- **INFORMATION**:
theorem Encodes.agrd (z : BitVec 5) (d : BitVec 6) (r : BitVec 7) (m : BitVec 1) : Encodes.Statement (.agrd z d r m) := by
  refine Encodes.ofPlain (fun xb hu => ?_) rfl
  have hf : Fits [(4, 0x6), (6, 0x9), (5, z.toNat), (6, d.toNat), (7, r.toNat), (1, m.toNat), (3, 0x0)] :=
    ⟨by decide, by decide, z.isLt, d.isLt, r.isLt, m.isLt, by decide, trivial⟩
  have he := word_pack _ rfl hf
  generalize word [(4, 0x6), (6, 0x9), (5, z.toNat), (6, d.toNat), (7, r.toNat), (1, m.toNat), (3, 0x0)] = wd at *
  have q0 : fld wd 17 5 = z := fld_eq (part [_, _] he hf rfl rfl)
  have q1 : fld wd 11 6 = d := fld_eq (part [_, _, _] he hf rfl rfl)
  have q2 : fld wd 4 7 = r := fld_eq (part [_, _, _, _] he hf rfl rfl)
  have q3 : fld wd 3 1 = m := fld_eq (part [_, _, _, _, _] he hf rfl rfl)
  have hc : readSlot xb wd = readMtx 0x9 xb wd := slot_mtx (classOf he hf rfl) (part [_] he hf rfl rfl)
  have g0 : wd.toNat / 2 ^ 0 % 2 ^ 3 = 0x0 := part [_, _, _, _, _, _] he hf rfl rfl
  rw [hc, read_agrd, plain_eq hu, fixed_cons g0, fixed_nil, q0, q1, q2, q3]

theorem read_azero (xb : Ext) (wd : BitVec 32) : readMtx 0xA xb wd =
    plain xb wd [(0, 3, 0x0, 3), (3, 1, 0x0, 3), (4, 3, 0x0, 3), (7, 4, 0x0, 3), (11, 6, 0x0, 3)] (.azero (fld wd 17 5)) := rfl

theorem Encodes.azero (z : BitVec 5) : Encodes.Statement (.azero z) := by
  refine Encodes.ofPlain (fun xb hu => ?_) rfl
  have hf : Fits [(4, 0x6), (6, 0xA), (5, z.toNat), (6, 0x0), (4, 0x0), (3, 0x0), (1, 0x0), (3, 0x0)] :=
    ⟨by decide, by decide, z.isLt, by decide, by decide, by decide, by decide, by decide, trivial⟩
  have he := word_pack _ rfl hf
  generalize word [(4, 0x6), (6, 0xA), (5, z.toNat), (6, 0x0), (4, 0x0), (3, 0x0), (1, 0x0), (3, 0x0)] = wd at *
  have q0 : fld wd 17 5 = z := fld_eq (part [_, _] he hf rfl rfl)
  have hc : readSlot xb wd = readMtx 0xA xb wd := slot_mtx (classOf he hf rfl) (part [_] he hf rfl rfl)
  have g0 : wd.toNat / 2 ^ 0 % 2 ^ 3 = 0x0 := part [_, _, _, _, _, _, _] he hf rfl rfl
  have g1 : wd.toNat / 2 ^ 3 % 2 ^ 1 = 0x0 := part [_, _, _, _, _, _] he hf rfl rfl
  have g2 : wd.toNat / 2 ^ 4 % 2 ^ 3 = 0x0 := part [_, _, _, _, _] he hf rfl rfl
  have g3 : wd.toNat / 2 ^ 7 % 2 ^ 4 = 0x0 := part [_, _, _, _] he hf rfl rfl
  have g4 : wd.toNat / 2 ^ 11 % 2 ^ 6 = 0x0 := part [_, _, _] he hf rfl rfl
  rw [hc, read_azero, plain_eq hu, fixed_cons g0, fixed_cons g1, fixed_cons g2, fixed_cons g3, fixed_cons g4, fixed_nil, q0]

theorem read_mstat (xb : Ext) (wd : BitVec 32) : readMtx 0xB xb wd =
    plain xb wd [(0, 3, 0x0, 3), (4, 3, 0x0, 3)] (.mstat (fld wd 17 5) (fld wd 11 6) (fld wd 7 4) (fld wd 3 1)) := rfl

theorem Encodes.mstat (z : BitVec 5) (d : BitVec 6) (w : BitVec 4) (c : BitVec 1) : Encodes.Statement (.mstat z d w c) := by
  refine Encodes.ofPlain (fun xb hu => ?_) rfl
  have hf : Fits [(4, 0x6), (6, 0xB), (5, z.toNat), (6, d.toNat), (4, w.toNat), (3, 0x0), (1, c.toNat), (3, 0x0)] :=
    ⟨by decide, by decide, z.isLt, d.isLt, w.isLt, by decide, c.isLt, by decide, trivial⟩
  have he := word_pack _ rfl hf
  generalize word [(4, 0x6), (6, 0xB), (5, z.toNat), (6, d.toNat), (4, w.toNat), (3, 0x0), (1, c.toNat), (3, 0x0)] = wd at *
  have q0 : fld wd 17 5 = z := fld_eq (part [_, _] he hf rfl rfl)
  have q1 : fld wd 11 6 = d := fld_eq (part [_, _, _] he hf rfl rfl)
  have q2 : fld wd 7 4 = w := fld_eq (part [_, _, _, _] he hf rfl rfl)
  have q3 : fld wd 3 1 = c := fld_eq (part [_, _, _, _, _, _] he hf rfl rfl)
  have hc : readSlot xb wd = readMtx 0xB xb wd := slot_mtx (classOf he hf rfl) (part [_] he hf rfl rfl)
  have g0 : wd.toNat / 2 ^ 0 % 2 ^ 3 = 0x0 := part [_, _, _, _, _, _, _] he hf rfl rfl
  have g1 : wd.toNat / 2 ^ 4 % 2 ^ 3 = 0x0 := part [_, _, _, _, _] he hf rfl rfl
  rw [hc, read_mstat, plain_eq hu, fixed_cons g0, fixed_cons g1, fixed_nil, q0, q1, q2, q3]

- **PROMPT**: Give the exact lines, and only those, from the line containing "have q3 : fld wd 3 1 = c" through the line containing "have g1 : wd.toNat / 2 ^ 4" in the entries above.

- **ANSWER BOX**:
  have q3 : fld wd 3 1 = c := fld_eq (part [_, _, _, _, _, _] he hf rfl rfl)
  have hc : readSlot xb wd = readMtx 0xB xb wd := slot_mtx (classOf he hf rfl) (part [_] he hf rfl rfl)
  have g0 : wd.toNat / 2 ^ 0 % 2 ^ 3 = 0x0 := part [_, _, _, _, _, _, _] he hf rfl rfl
  have g1 : wd.toNat / 2 ^ 4 % 2 ^ 3 = 0x0 := part [_, _, _, _, _] he hf rfl rfl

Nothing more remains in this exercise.